The minister, who is on a tour of Western Province, says with sufficient empowerment, such as training in bee-keeping, charcoal burners can stop to economically depend on charcoal burning and start earning their income from honey processing.

Honey production is a lucrative business owing to the favourable price at which the commodity fetches both on the local and the international market.

In areas like Lusaka, Ndola and Kitwe, a 2.5 litre container of honey fetches at K250, a price that draws suppliers from far flung places like North Western Province.

Mpunde Wild Honey, a Chinese-run company located in Kabwe, is earning millions of dollars in organic honey exports to China where demand is ever on the rise.

This shows that with sufficient empowerment, honey production has the potential to significantly boost incomes for local producers and also help in preserving forests.

Preservation of local forests is one of the key objectives of the New Dawn Government which believes that in the near future, jobs will come out of a flourishing green economy that can generate forestry products like honey and timber.

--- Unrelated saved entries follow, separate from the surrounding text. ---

-- ==== Sys2Proof/Tests/Slice0.lean ====
section
/-!
SUPPORT. Tests/Slice0.lean: the model's own tests. First the checks of WellFormed and the worked figures of the manual;
then, for each statement of Certificates/Slice0/Obligations.lean, a state that meets its hypotheses, clause by clause: they
are read from one state, `full`, that has a bay in every situation, and from small changes of it.
-/
set_option Elab.async false

namespace Sys2Proof.Tests
open Sys2Proof.Machine

/-! ### WellFormed: each check refuses an ill-formed command -/

theorem test_driveHello_ill_formed : (Instr.driveHello 0 [0x01, 0x00]).wellFormed = false := by decide
theorem test_controllerHello_ill_formed : (Instr.controllerHello .u0 [0x04]).wellFormed = false := by decide
theorem test_managementIntake_ill_formed : (Instr.managementIntake .u1 []).wellFormed = false := by decide
theorem test_hello_well_formed : (Instr.driveHello 0 [0x03]).wellFormed = true := by decide

/-! ### Worked figures of the manual -/

/-- The check value of a CRC-32 with polynomial 0x04C11DB7, initial value and final inversion all ones, no reflection, over
the nine digits (R69 names the parameters; the value is the one published for them, CRC-32/BZIP2). -/
theorem test_crc_check_value : crc32 [0x31, 0x32, 0x33, 0x34, 0x35, 0x36, 0x37, 0x38, 0x39] = 0xFC891918 := by
  decide +kernel

/-- Section 12.6: the request of the example, read back from its bytes. -/
theorem test_example_request_reads :
    parseFrame (frameBytes (requestFrame 0x0042 0x100001 0xFA0003 0x0112 [4, 0])) =
      some ⟨.mgmtReq, 0x0042, 0xFA0003, 0x100001, 0, [0x01, 0x12, 0, 0, 0, 0, 0, 4, 0, 0, 0, 0]⟩ := by decide +kernel

/-- Section 12.6: the response of the example: OK_CLAMPED, no data, 20 bytes. -/
theorem test_example_response :
    responseFrame 0xFA0003 (requestFrame 0x0042 0x100001 0xFA0003 0x0112 [4, 0]) ⟨.okClamped, []⟩ =
      ⟨.mgmtRsp, 0x0042, 0x100001, 0xFA0003, 0, [0x01, 0x12, 0x01, 0x00]⟩ := by decide +kernel

theorem test_example_response_length :
    (frameBytes ⟨.mgmtRsp, 0x0042, 0x100001, 0xFA0003, 0, [0x01, 0x12, 0x01, 0x00]⟩).length = 20 := by decide +kernel

/-- Section 7.3's example: a sum of 550 with one of four rotors stalled gives 734. -/
theorem test_compensation_example : compensate 550 4 1 = 734 := by decide

/-- The outputs of the same example: 500, 600, 700, 734 at a slew up of 100. -/
theorem test_slew_example :
    let z := ZoneUnit.default
    (slewOutput z 734 500, slewOutput z 734 600, slewOutput z 734 700) = (600, 700, 734) := by decide

/-- R148 and R149: a pattern of 25 and 25 units of 10 ms is lit for 250 ms and dark for 250 ms. -/
theorem test_pattern_output :
    [0, 249, 250, 499, 500].map (fun n => patternOutput n (Pattern.default 0 4)) = [.lit, .lit, .dark, .dark, .lit] := by
  decide

/-- R53: two weak zones take the limit of 2 to its least value of 1. -/
theorem test_effective_limit :
    effectiveLimit { State.reset with cool := { State.reset.cool with zones := tab fun z =>
      { ZoneUnit.default with state := if z.val < 2 then .degraded else .ok } } } = 1 := by decide +kernel

/-! ### A state with a bay in every situation -/

/-- The bay records of `full`: one bay in each situation the witnesses need. -/
def fullBay (b : Bay) : BayRecord :=
  let r := BayRecord.reset b .released
  let powered := { r with chargedClass := some 1, activeZone := some (defaultZone b) }
  let online := { powered with state := .online, driveAddr := some (0x300000 + BitVec.ofNat 24 b.val),
                               declClass := some 1, profile := some 0, identity := some 7 }
  match b.val with
  | 1 => { r with state := .seating }
  | 2 => { r with state := .seating }
  | 3 => { r with state := .off }
  | 4 => { r with state := .queued }
  | 5 => { r with state := .queued }
  | 6 => { powered with state := .starting, retriesLeft := 1, startTimer := some 9000 }
  | 7 => online
  | 8 => { r with state := .cycling, cycleTimer := some 2000 }
  | 9 => { r with state := .faulted, fault := some .noHello }
  | 10 => { r with state := .test, prior := some .off }
  | 11 => { r with state := .test, prior := some .empty }
  | 12 => { r with state := .off, hold := some .u1 }
  | 13 => { powered with state := .starting, startTimer := some 8000 }
  | 14 => { r with state := .test, prior := some (.faulted .overtemp) }
  | 15 => { online with ocTrip := true }
  | _ => r

/-- Whether a drive is seated in a bay of `full`. -/
def fullSeat (b : Bay) : Bool := b ≠ 0 && b ≠ 11

/-- A frame of a kind between two addresses. -/
def frame (kind : FrameKind) (src dest : Addr) (payload : List Byte) : Frame := ⟨kind, 7, dest, src, 0, payload⟩

/-- A frame that waits in a queue of `full`. -/
def someHeld : Held := ⟨frame .data 0x100001 0x300007 [], .arrived (.up .u0)⟩

/-- `full` before its lines are driven. -/
def fullRaw : State :=
  let s := State.reset
  { s with
    now := 1000
    bays := tab fullBay
    line := { s.line with
      bays := tab fun b =>
        { s.line.bays[b] with
          prsIn := if fullSeat b then .low else .released, presence := if fullSeat b then .present else .absent
          inGroup := b = 2, debounce := if b = 1 then some 1500 else none }
      groupTimer := some 1500 }
    power := { s.power with
      live := 1800, queue := [⟨5, .priority⟩, ⟨4, .normal⟩], stagger := some 4000
      charge := tab fun b => if b = 6 ∨ b = 13 then 300 else if b = 7 ∨ b = 15 then 100 else 0
      ocFilter := tab fun b => if b = 6 then .timing 1010 else .clear }
    fwd := { s.fwd with
      up := tab fun p => if p = 0 then ⟨true, [someHeld], [someHeld], 2⟩ else ⟨true, [], [], 0⟩
      bayQueue := tab fun b => if b = 7 then List.replicate 8 someHeld else []
      transmitting := tab fun p => if p = 17 then some someHeld else none
      waiting := tab fun p =>
        if p = 17 then some ⟨frame .data 0x100002 0x300007 [], .bay 7, 990, 1010, 0, false⟩ else none }
    route := { s.route with
      learned := tab fun p => if p = 7 then some ⟨0x300007, none⟩ else if p = 15 then some ⟨0x30000F, none⟩
        else if p = 16 then some ⟨0x100001, none⟩ else none
      statics := tab fun i => if i = 0 then some ⟨0x200000, .up .u1⟩ else if i = 1 then some ⟨0x200001, .bay 3⟩
        else none }
    light := { s.light with
      bays := tab fun b => if b = 7 then ⟨.until 5000, false, true, false, some 1060⟩
        else if b = 3 then ⟨.forever, false, false, false, none⟩ else s.light.bays[b] }
    cool := { s.cool with
      modules := tab fun m => if m = 0 then { s.cool.modules[m] with override := some ⟨1000, 9000⟩ }
        else s.cool.modules[m] }
    pending := [.tachPulse 0 .a, .readIdent] }

/-- A state at rest with a bay in every situation, and two commands that wait. -/
def full : State := drivePins (driveAlert fullRaw)

/-! ### Decidable forms of the predicates -/

/-- The decidable form of AtRest, but for the pins. -/
def restCheck (s : State) : Bool :=
  decide (tab (zoneHot s) = s.therm.hot ∧ blocksNow s = s.power.blocked ∧ s.power.attemptAsked = false ∧
    (releasable .u0 s = false ∧ releasable .u1 s = false) ∧ alertCondition s = s.ev.alert)

theorem atRest_of_check (s : State) (pins : drivePins s = s) (h : restCheck s = true) : AtRest s := by
  obtain ⟨hot, blocks, asked, notices, alert⟩ := of_decide_eq_true h
  exact {
    hot := (refreshHot_eq_self_iff s).2 hot
    blocks := blocks
    asked := asked
    notices := fun p => by cases p; exacts [notices.1, notices.2]
    alert := (driveAlert_eq_self_iff s).2 alert
    pins := pins }

theorem greenShown_congr {s t : State} (b : Bay) (hb : t.bays[b].state = s.bays[b].state) (hg : t.light = s.light) :
    greenShown b t = greenShown b s := by unfold greenShown; rw [hb, hg]

theorem amberShown_congr {s t : State} (b : Bay) (hb : t.bays[b].state = s.bays[b].state)
    (hg : t.light.bays = s.light.bays) : amberShown b t = amberShown b s := by unfold amberShown; rw [hb, hg]

/-- The pins of a state stand in another that agrees with it in what the pins show. -/
theorem pins_carry {s t : State} (hs : drivePins s = s) (hl : t.line.bays = s.line.bays) (hg : t.light = s.light)
    (hn : t.now = s.now) (hb : ∀ b : Bay, t.bays[b].state = s.bays[b].state) : drivePins t = t := by
  have he : ∀ b, enabled b t = enabled b s := fun b => by unfold enabled; rw [hb]
  have hga : ∀ b, greenShown b t = greenShown b s := fun b => greenShown_congr b (hb b) hg
  have hla : ∀ b, amberShown b t = amberShown b s := fun b => amberShown_congr b (hb b) (by rw [hg])
  have h1 : (drivePins t).line.bays = (drivePins s).line.bays := by
    simp [drivePins, laValue, lbValue, lightValue, hl, hg, hn, he, hga, hla]
  have h2 : (drivePins t).light = (drivePins s).light := by simp [drivePins, hg, hn]
  have e : drivePins t =
      { t with line := { t.line with bays := (drivePins t).line.bays }, light := (drivePins t).light } := rfl
  rw [e, h1, h2, hs, ← hl, ← hg]

/-- `full` and a state made from it have the same pins. -/
theorem pins_carry_of_eq {s t : State} (hs : drivePins s = s) (hl : t.line.bays = s.line.bays) (hg : t.light = s.light)
    (hn : t.now = s.now) (hb : t.bays = s.bays) : drivePins t = t := pins_carry hs hl hg hn fun b => by rw [hb]

/-- The decidable form of BayRecord.Consistent, each kind of field with the states that name it. -/
def recordCheck (r : BayRecord) : Bool :=
  [r.chargedClass.isSome, r.activeZone.isSome].all (· == powered r.state) &&
    [r.driveAddr.isSome, r.declClass.isSome, r.profile.isSome, r.identity.isSome].all (· == decide (r.state = .online)) &&
    [(r.fault.isSome, BayState.faulted), (r.prior.isSome, .test), (r.startTimer.isSome, .starting),
      (r.cycleTimer.isSome, .cycling)].all (fun x => x.1 == decide (r.state = x.2)) &&
    decide (r.hold.isSome = true → r.state = .off) && [r.ocTrip, r.otTrip].all (fun x => !x || powered r.state)

theorem consistent_of_check (r : BayRecord) (h : recordCheck r = true) : r.Consistent := by
  simp only [recordCheck, List.all_cons, List.all_nil, Bool.and_true, Bool.and_eq_true, beq_iff_eq, Bool.or_eq_true,
    Bool.not_eq_true', decide_eq_true_eq] at h
  constructor <;> first | tauto | (intro e; simp_all)

/-- The predicates that read a state through its bays and its spin-up queue alone carry over. -/
theorem baysConsistent_congr {s t : State} (hb : t.bays = s.bays) (hq : t.power.queue = s.power.queue)
    (h : BaysConsistent s) : BaysConsistent t where
  record b := by rw [hb]; exact h.record b
  queue := ⟨fun b => by rw [hb, hq]; exact h.queue.member b, by rw [hq]; exact h.queue.once, by rw [hq]; exact h.queue.order⟩

/-- A statement over the ports is one over their numbers. -/
theorem forall_ports {P : Port → Prop} (hb : ∀ b : Bay, P (.bay b)) (h0 : P (.up .u0)) (h1 : P (.up .u1)) (p : Port) :
    P p := by
  cases p with
  | bay b => exact hb b
  | up u => cases u <;> assumption

theorem forall_upPorts {P : UpPort → Prop} (h0 : P .u0) (h1 : P .u1) (p : UpPort) : P p := by cases p <;> assumption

Such products have massive economic potential.

This is the reason why President Hakainde Hichilema formed the Ministry of Green Economy and Environment as part of the list of Government ministries to safeguard the environment and also boost green jobs that will also address deforestation.

Protecting the environment by not cutting down trees will also mean safeguarding economic sectors such as tourism, which is a multi-billion dollar industry supporting international travel; local, regional and global trade; as well as hydroelectricity generation, which is critical to Zambia's economy.

By unlocking the green economy, Zambia will also unlock jobs in production and processing of forestry products like honey, timber, seasonal foodstuffs like wild fruits, edible insects and mushrooms which impact economies of local communities and the entire country.